Goal of the exercise:
Once the line with "def horizonReceive (l" is found, repeat exactly that line and every one after it until the data below ends, including the last line.

Working data:
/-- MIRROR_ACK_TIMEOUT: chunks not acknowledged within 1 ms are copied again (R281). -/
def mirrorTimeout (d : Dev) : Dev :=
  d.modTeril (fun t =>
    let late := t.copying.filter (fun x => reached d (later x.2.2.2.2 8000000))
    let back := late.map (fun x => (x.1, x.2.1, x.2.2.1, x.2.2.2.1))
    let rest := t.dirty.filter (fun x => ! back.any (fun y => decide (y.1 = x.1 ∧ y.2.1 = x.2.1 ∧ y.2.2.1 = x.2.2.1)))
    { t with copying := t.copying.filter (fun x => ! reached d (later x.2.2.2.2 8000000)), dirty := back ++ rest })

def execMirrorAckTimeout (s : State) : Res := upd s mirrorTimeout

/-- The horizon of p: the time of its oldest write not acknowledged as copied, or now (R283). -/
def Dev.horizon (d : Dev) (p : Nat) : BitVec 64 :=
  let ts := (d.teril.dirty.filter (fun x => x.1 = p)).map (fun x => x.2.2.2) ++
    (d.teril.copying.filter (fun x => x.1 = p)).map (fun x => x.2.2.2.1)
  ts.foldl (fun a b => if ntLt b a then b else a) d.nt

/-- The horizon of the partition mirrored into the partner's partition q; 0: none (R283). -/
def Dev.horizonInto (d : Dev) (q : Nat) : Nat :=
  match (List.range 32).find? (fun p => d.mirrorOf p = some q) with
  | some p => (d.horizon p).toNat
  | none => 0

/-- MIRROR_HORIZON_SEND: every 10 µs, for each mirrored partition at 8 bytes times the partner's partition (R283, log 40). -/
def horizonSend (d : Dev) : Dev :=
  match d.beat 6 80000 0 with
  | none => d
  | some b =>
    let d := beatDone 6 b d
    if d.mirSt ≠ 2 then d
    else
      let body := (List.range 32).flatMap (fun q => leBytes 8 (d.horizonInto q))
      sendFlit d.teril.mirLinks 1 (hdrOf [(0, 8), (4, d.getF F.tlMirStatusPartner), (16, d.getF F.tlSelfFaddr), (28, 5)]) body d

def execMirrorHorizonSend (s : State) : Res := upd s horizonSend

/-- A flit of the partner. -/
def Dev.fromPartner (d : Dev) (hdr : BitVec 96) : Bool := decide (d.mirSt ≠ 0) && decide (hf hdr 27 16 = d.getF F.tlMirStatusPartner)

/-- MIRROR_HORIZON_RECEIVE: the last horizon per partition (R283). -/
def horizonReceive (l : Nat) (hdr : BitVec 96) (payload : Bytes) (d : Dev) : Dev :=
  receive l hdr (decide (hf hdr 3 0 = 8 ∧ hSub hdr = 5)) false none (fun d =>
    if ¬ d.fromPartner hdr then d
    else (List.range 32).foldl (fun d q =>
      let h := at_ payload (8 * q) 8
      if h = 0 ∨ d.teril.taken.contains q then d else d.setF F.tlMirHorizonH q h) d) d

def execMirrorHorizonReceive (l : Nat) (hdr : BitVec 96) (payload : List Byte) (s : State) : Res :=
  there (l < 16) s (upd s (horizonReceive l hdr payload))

Final answer:
def horizonReceive (l : Nat) (hdr : BitVec 96) (payload : Bytes) (d : Dev) : Dev :=
  receive l hdr (decide (hf hdr 3 0 = 8 ∧ hSub hdr = 5)) false none (fun d =>
    if ¬ d.fromPartner hdr then d
    else (List.range 32).foldl (fun d q =>
      let h := at_ payload (8 * q) 8
      if h = 0 ∨ d.teril.taken.contains q then d else d.setF F.tlMirHorizonH q h) d) d

def execMirrorHorizonReceive (l : Nat) (hdr : BitVec 96) (payload : List Byte) (s : State) : Res :=
  there (l < 16) s (upd s (horizonReceive l hdr payload))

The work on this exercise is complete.